Like other questions, we've prepared a script for you to visualize the results. You can run
python main_pano.py
You can change various parameters such as `num_iter`, `tol`, `ratio_thres` in the main_pano.py. Experiment with different combination of `num_iter` and `tol`. How does each of the two parameters contributes to the final panorama result? Include the discussion and the created panoramas in your report. Hint: if you implemented RANSACHomography correctly, and selected the right parameters, you can get a panorama that looks like this. Don't worry about the artifacts on the boundaries. They are from a naive blending implementation.
-
(3 points)
Asumming that you've implemented the panorama program correctly, lets apply it to some UBC images! We've collected photos of some landmarks of UBC taken from the fountain, the rose garden (both lower level and upper level), and our Irving library.

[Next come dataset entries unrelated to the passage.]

-- ==== Sys2Proof/Tests/Slice0.lean ====
section
/-! SUPPORT. Tests: the well-formedness checks with an ill-formed term for each; a word of every command written out from the formats
of 30_encoding.md R71; one step of each command with the result that spec/95_test_vectors.md gives (the vector is named in each
comment); and, for every statement with hypotheses, a witness that meets them. -/

namespace Sys2Proof.Tests

open Sys2Proof Sys2Proof.Machine

/- One theorem after the other: a thread for each would not fit the memory limit of the whole package. -/
set_option Elab.async false

/-! Well-formedness. -/

theorem test_wf_inReadall : (Instr.inReadall 65535).wellFormed = true ∧ (Instr.inReadall 65536).wellFormed = false := by decide
theorem test_wf_inReadbit : (Instr.inReadbit 65535).wellFormed = true ∧ (Instr.inReadbit 65536).wellFormed = false := by decide
theorem test_wf_outWriteall : (Instr.outWriteall 65535).wellFormed = true ∧ (Instr.outWriteall 65536).wellFormed = false := by
  decide
theorem test_wf_outWritebit :
    (Instr.outWritebit 65535 true).wellFormed = true ∧ (Instr.outWritebit 65536 false).wellFormed = false := by decide

/-! States for the tests: one engine alone, its data line carrying `ds`. -/

def paramsOf (k : Kind) (n : Nat) : Params where
  kind := k
  n := n
  delayUnit := 7
  bound := Config.allBound
  base := 0x4000
  lines := [0, 1]

theorem test_wf_params : (paramsOf .iec 1).wellFormed = true ∧ (paramsOf .oec 8192).wellFormed = true ∧
    (paramsOf .iec 0).wellFormed = false ∧ (paramsOf .oec 8193).wellFormed = false := by decide

/-- An engine after reset. -/
def fresh (k : Kind) (n : Nat) : Engine := Engine.atReset (paramsOf k n) 0 (.line [])

/-- A ready IEC, its lines as IN.INIT leaves them, XBUF all zero. -/
def iec (n : Nat) (a : Attached) : Engine :=
  { Engine.atReset (paramsOf .iec n) 0 a with
    ready := true, loadQ := .low, clkQ := .low, xbuf := List.replicate n 0x00#8 }

/-- A ready OEC, its lines as OUT.INIT leaves them, with the given CACHE and XBUF. -/
def oec (cache xbuf : List Byte) (a : Attached) : Engine :=
  { Engine.atReset (paramsOf .oec cache.length) 0 a with
    ready := true, dataQ := .low, clkQ := .high, latchQ := .low, oeQ := .low, cache := cache, xbuf := xbuf }

def alone (e : Engine) : State where
  engines := [e]
  target := 0
  pending := []
  busRead := none

/-- The engine after one command on it. -/
def after (i : Instr) (e : Engine) : Option Engine :=
  match exec i (alone e) with
  | .next t => t.current
  | .fault _ => none
  | .refused _ => none

/-- The engine after one step with this action to come. -/
def afterAction (a : Action) (e : Engine) : Option Engine :=
  match step { alone e with pending := [a] } with
  | .next t => t.current
  | .fault _ => none
  | .refused _ => none

/-- What a read action returns; `none` where it is refused. -/
def readBack (a : Action) (e : Engine) : Option Word :=
  match step { alone e with pending := [a] } with
  | .next t => t.busRead
  | .fault _ => none
  | .refused _ => none
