/-- The Decoder's map agrees with the arity table, row by row (R41). -/
theorem decode_readsOperands_row : ∀ k n : Nat, arityTable[k]? = some n →
    ReadsOperands (BitVec.ofNat 16 k) n fun ws => decode (BitVec.ofNat 16 k :: ws)
  | 0, _, rfl => instr_readsOperands .halt rfl
  | 1, _, rfl => decodeTwo_readsOperands (mk := .set) (fun _ _ => rfl) fun _ _ => rfl
  | 2, _, rfl => decodeOne_readsOperands (mk := .push) (fun _ => rfl) fun _ => rfl
  | 3, _, rfl => decodeOne_readsOperands (mk := .pop) (fun _ => rfl) fun _ => rfl
  | 4, _, rfl => decodeThree_readsOperands (mk := .eq) (fun _ _ _ => rfl) fun _ _ _ => rfl
  | 5, _, rfl => decodeThree_readsOperands (mk := .gt) (fun _ _ _ => rfl) fun _ _ _ => rfl
  | 6, _, rfl => decodeOne_readsOperands (mk := .jmp) (fun _ => rfl) fun _ => rfl
  | 7, _, rfl => decodeTwo_readsOperands (mk := .jt) (fun _ _ => rfl) fun _ _ => rfl
  | 8, _, rfl => decodeTwo_readsOperands (mk := .jf) (fun _ _ => rfl) fun _ _ => rfl
  | 9, _, rfl => decodeThree_readsOperands (mk := .add) (fun _ _ _ => rfl) fun _ _ _ => rfl
  | 10, _, rfl => decodeThree_readsOperands (mk := .mult) (fun _ _ _ => rfl) fun _ _ _ => rfl
  | 11, _, rfl => decodeThree_readsOperands (mk := .mod) (fun _ _ _ => rfl) fun _ _ _ => rfl
  | 12, _, rfl => decodeThree_readsOperands (mk := .and) (fun _ _ _ => rfl) fun _ _ _ => rfl
  | 13, _, rfl => decodeThree_readsOperands (mk := .or) (fun _ _ _ => rfl) fun _ _ _ => rfl
  | 14, _, rfl => decodeTwo_readsOperands (mk := .not) (fun _ _ => rfl) fun _ _ => rfl
  | 15, _, rfl => decodeTwo_readsOperands (mk := .rmem) (fun _ _ => rfl) fun _ _ => rfl
  | 16, _, rfl => decodeTwo_readsOperands (mk := .wmem) (fun _ _ => rfl) fun _ _ => rfl
  | 17, _, rfl => decodeOne_readsOperands (mk := .call) (fun _ => rfl) fun _ => rfl
  | 18, _, rfl => instr_readsOperands .ret rfl
  | 19, _, rfl => decodeOne_readsOperands (mk := .out) (fun _ => rfl) fun _ => rfl
  | 20, _, rfl => decodeOne_readsOperands (mk := .inp) (fun _ => rfl) fun _ => rfl
  | 21, _, rfl => instr_readsOperands .noop rfl

/-- After a legal opcode word the Decoder takes as many words as its arity (R40, R49). -/
theorem decode_readsOperands {op : Word} {n : Nat} (row : arityTable[op.toNat]? = some n) :
    ReadsOperands op n fun ws => decode (op :: ws) := by
  simpa using decode_readsOperands_row op.toNat n row

/-- An opcode word above 21 is rejected (R40, R48). -/
theorem decode_of_illegal {op : Word} (illegal : 21 < op.toNat) (ws : List Word) :
    decode (op :: ws) = .invalidOpcode op := by
  obtain ⟨k, above⟩ : ∃ k, op.toNat = k + 22 := ⟨op.toNat - 22, by omega⟩
  simp only [decode, above]

/-- Classifying operand words loses none of them (`Operand.word_ofWord`). -/
theorem Operand.map_word_map_ofWord (ws : List Word) : (ws.map Operand.ofWord).map Operand.word = ws := by
  simp [Function.comp_def, Operand.word_ofWord]

/-- Settles O3, row by row of the opcode map (`decode_readsOperands`). -/
theorem opcodeAloneSelectsInstruction : Obligations.OpcodeAloneSelectsInstruction := by
  refine ⟨fun op ws illegal => decode_of_illegal illegal ws, ?_, fun op n ws row => (decode_readsOperands row).cut ws⟩
  intro op n ws rest row len
  obtain ⟨i, decoded, opcode, operands⟩ := (decode_readsOperands row).whole ws rest len
  exact ⟨i, decoded, opcode, by rw [operands, List.length_map, len], by rw [operands, Operand.map_word_map_ofWord]⟩

/-! ## The classes of an operand word (spec/30_encoding.md R42) -/

/-- Bit 15 is the comparison with `REG_BASE`. -/
theorem Word.getLsbD_fifteen (w : Word) : w.getLsbD 15 = decide (32768 ≤ w.toNat) :=
  (BitVec.msb_eq_getLsbD_last w).symm.trans (BitVec.msb_eq_decide w)

/-- Bits 14 to 3 are clear exactly when the word without bit 15 is a register number. -/
theorem Word.bits_three_to_fourteen_clear_iff (w : Word) : w.extractLsb' 3 12 = 0#12 ↔ w.toNat % 32768 < 8 := by
  rw [← BitVec.toNat_inj, BitVec.extractLsb'_toNat, Nat.shiftRight_eq_div_pow]
  simp only [BitVec.toNat_ofNat]
  omega

/-- A register reference counts from `REG_BASE` by its bits 2 to 0. -/
theorem Word.toNat_of_reference {w : Word} (low : 32768 ≤ w.toNat) (high : w.toNat ≤ 32775) :
    w.toNat = 32768 + ((w.extractLsb' 0 3).toFin : RegIdx).val := by
  have payload : ((w.extractLsb' 0 3).toFin : RegIdx).val = w.toNat % 8 := BitVec.extractLsb'_toNat 0 3 w
  omega

/-- Settles O4: each class by its range, bit 15 and bits 14 to 3. -/
theorem operandWordClasses : Obligations.OperandWordClasses := by
  intro w
  have bound := w.isLt
  refine ⟨fun literal => ⟨?_, ?_⟩, fun low high => ⟨?_, ?_, ?_⟩, fun invalid => ⟨?_, ?_, ?_⟩⟩
  · rw [Word.getLsbD_fifteen, decide_eq_false_iff_not]
    omega
  · rw [Operand.ofWord_of_literal (by omega), BitVec.setWidth_eq_extractLsb' (by decide)]
  · rw [Word.getLsbD_fifteen, decide_eq_true_iff]
    exact low
  · rw [Word.bits_three_to_fourteen_clear_iff]
    omega
  · exact Operand.ofWord_of_reference (Word.toNat_of_reference low high)
  · rw [Word.getLsbD_fifteen, decide_eq_true_iff]
    omega
  · rw [Ne, Word.bits_three_to_fourteen_clear_iff]
    omega
  · exact Operand.ofWord_of_invalid invalid

/-! ## The Operand Resolver on raw words (spec/30_encoding.md R45, R46) -/

/-- Settles O7, class by class of the word. -/
theorem resolveValueOfWord : Obligations.ResolveValueOfWord := by
  intro s w go
  refine ⟨fun literal => ⟨w.setWidth 15, ?_, ?_⟩, fun r reference => ?_, fun invalid => ?_⟩
  · rw [BitVec.toNat_setWidth]
    omega
  · rw [Operand.ofWord_of_literal (by omega)]
    exact withValue_of_val (val_lit s _) go
  · rw [Operand.ofWord_of_reference reference]
    exact withValue_of_val (val_reg s r) go
  · rw [Operand.ofWord_of_invalid invalid]
    exact withValue_of_none (val_invalid s w invalid) go

/-- Settles O8: only a register reference names a destination, and a rejected operand is reported by its own word. -/
theorem resolveDestinationOfWord : Obligations.ResolveDestinationOfWord := by
  intro s w go
  refine ⟨fun r reference => ?_, fun misfit => ?_⟩
  · rw [Operand.ofWord_of_reference reference]
    exact withDest_of_dst (dst_reg r) go
  · have nameless : dst (Operand.ofWord w) = none := by
      obtain literal | invalid := misfit
      · rw [Operand.ofWord_of_literal literal, dst_lit]
      · rw [Operand.ofWord_of_invalid invalid, dst_invalid]
    rw [withDest_of_none nameless, Operand.word_ofWord]

/-! ## Words of the spec's tables -/

/-- Settles O5: the Decoder runs on the eight closed lists of words. -/
theorem specWordsDecode : Obligations.SpecWordsDecode :=
  ⟨rfl, rfl, rfl, rfl, rfl, rfl, rfl, rfl⟩

end Sys2Proof.Machine
end

section
/-!
The stages of a step (spec/40_pipeline.md R53 to R57): the words fetched are the cells from the pc on, ending before the first address
out of bounds; the operand check of every instruction reports the first operand its role does not admit; and what it admits is the
same on operands and on raw words.
-/

namespace Sys2Proof.Machine

/-! ## The words fetched, up to the first address out of bounds (spec/40_pipeline.md R53, R55) -/

/-- The `n` words after the one at the pc: the operand words of an instruction of arity `n` there (spec/30_encoding.md R38). -/
def State.operandWords (s : State) (n : Nat) : List Word :=
  (List.range n).map fun j => s.mem.read (s.pc.toNat + 1 + j)

@[simp] theorem State.length_operandWords (s : State) (n : Nat) : (s.operandWords n).length = n := by
  simp [State.operandWords]

theorem State.operandWords_getElem? (s : State) {n k : Nat} (within : k < n) :
    (s.operandWords n)[k]? = some (s.mem.read (s.pc.toNat + 1 + k)) := by
  simp [State.operandWords, within]

/-- A fetch whose first `m` addresses are in bounds reads their cells and goes on after them. -/
theorem State.wordsFrom_add {s : State} {m n addr : Nat} (bound : addr + m ≤ s.cfg.memWords) :
    s.wordsFrom (m + n) addr = (List.range m).map (fun j => s.mem.read (addr + j)) ++ s.wordsFrom n (addr + m) := by
  induction m generalizing addr with
  | zero => simp
  | succ m ih =>
    have reorder : ∀ j, addr + 1 + j = addr + (j + 1) := by omega
    rw [Nat.succ_add, State.wordsFrom_succ_of_lt (by omega), ih (by omega), List.range_succ_eq_map]
    simp [Function.comp_def, reorder]

/-- Nothing is fetched at a pc out of bounds. -/
theorem State.window_of_ge {s : State} (outside : s.cfg.memWords ≤ s.pc.toNat) : s.window = [] :=
  State.wordsFrom_of_ge outside

/-- The word at a pc in bounds is fetched first. -/
theorem State.window_of_lt {s : State} (inside : s.pc.toNat < s.cfg.memWords) :
    s.window = s.mem.read s.pc.toNat :: s.wordsFrom 3 (s.pc.toNat + 1) :=
  State.wordsFrom_succ_of_lt inside

/-- Up to three operand words in bounds are fetched after it. -/
theorem State.window_of_operandWords {s : State} {n : Nat} (few : n ≤ 3) (bound : s.pc.toNat + n < s.cfg.memWords) :
    s.window = s.mem.read s.pc.toNat :: (s.operandWords n ++ s.wordsFrom (3 - n) (s.pc.toNat + 1 + n)) := by
  have split : 3 = n + (3 - n) := by omega
  rw [State.window_of_lt (by omega), split, State.wordsFrom_add (by omega), ← split, State.operandWords]

theorem arityTable_le_three {k n : Nat} (row : arityTable[k]? = some n) : n ≤ 3 := by
  have short : ∀ n ∈ arityTable, n ≤ 3 := by decide
  exact short n (List.mem_of_getElem? row)

/-! ## The stages up to the operand fetch (spec/40_pipeline.md R53, R54, R55) -/

theorem step_of_pc_outside {s : State} (running : s.runState = .running) (outside : s.cfg.memWords ≤ s.pc.toNat) :
    step s = .next (s.raise .outOfBoundsAddress s.pc) := by
  rw [step_of_running running, cycle, State.window_of_ge outside, decode]

theorem step_of_illegal_opcode {s : State} (running : s.runState = .running) (inside : s.pc.toNat < s.cfg.memWords)
    (illegal : 21 < (s.mem.read s.pc.toNat).toNat) :
    step s = .next (s.raise .invalidOpcode (s.mem.read s.pc.toNat)) := by
  rw [step_of_running running, cycle, State.window_of_lt inside, decode_of_illegal illegal]

/-- Where memory ends after `k` operand words, fewer than the arity, the address of the next one is reported. -/
theorem step_of_missing_operand {s : State} {n k : Nat} (running : s.runState = .running)
    (row : arityTable[(s.mem.read s.pc.toNat).toNat]? = some n) (short : k < n)
    (ends : s.pc.toNat + (k + 1) = s.cfg.memWords) :
    step s = .next (s.raise .outOfBoundsAddress (s.pc + BitVec.ofNat 16 (k + 1))) := by
  have few := arityTable_le_three row
  have fetched : s.window = s.mem.read s.pc.toNat :: s.operandWords k := by
    rw [State.window_of_operandWords (n := k) (by omega) (by omega), State.wordsFrom_of_ge (by omega), List.append_nil]
  have decoded : decode s.window = .missingOperand (k + 1) := by
    rw [fetched, (decode_readsOperands row).cut _ (by simpa using short), State.length_operandWords]
  rw [step_of_running running, cycle, decoded]

/-- With all its words in bounds, the step executes the instruction whose opcode and operand words they are. -/
theorem step_of_fetched {s : State} {n : Nat} (running : s.runState = .running)
    (row : arityTable[(s.mem.read s.pc.toNat).toNat]? = some n) (bound : s.pc.toNat + n < s.cfg.memWords) :
    ∃ i, i.opcode = s.mem.read s.pc.toNat ∧ i.operands = (s.operandWords n).map Operand.ofWord ∧ step s = exec i s := by
  obtain ⟨i, decoded, opcode, operands⟩ :=
    (decode_readsOperands row).whole (s.operandWords n) (s.wordsFrom (3 - n) (s.pc.toNat + 1 + n)) (s.length_operandWords n)
  refine ⟨i, opcode, operands, ?_⟩
  rw [step_of_running running, cycle, State.window_of_operandWords (arityTable_le_three row) bound, decoded]

/-! ## The operand check of every instruction (spec/40_pipeline.md R56) -/

/-- The answer is the rejection of the first of the operands that its role does not admit, where there is one. -/
def RejectsFirst (s : State) (checks : List (Role × Operand)) (answer : Result) : Prop :=
  ∀ o, (checks.find? fun ro => !ro.1.admits ro.2).map (·.2) = some o → answer = .next (s.raise .invalidOperand o.word)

You can find the images and features under the data folder.Please produce the three panorama named fountain40.png, garden034.png, and irving_out365.png. The order of digits on each photo indicates the order in your panorama program. For example, irving_out_365.png denotes that your reference image is irving_out3.png, and you project irving_out6.png and irving_out5.png into the reference frame. Include these results into your report.
Deliverables
Hand in your functions (i.e., *.py files) or a Colab Notebook and PDF file showing results and answering questions. These must have sufficient comments for others to easily understand the code. Note you will have to hand in,
- the book image showing the set of matches to the scene image for your suggested threshold value
- the library images showing your best set of matches
- panoramas from three different combinations of `num_iter` and `tol`
- discussions or comments if specified
as part of the PDF. Both Python files and PDF should be submitted through Canvas.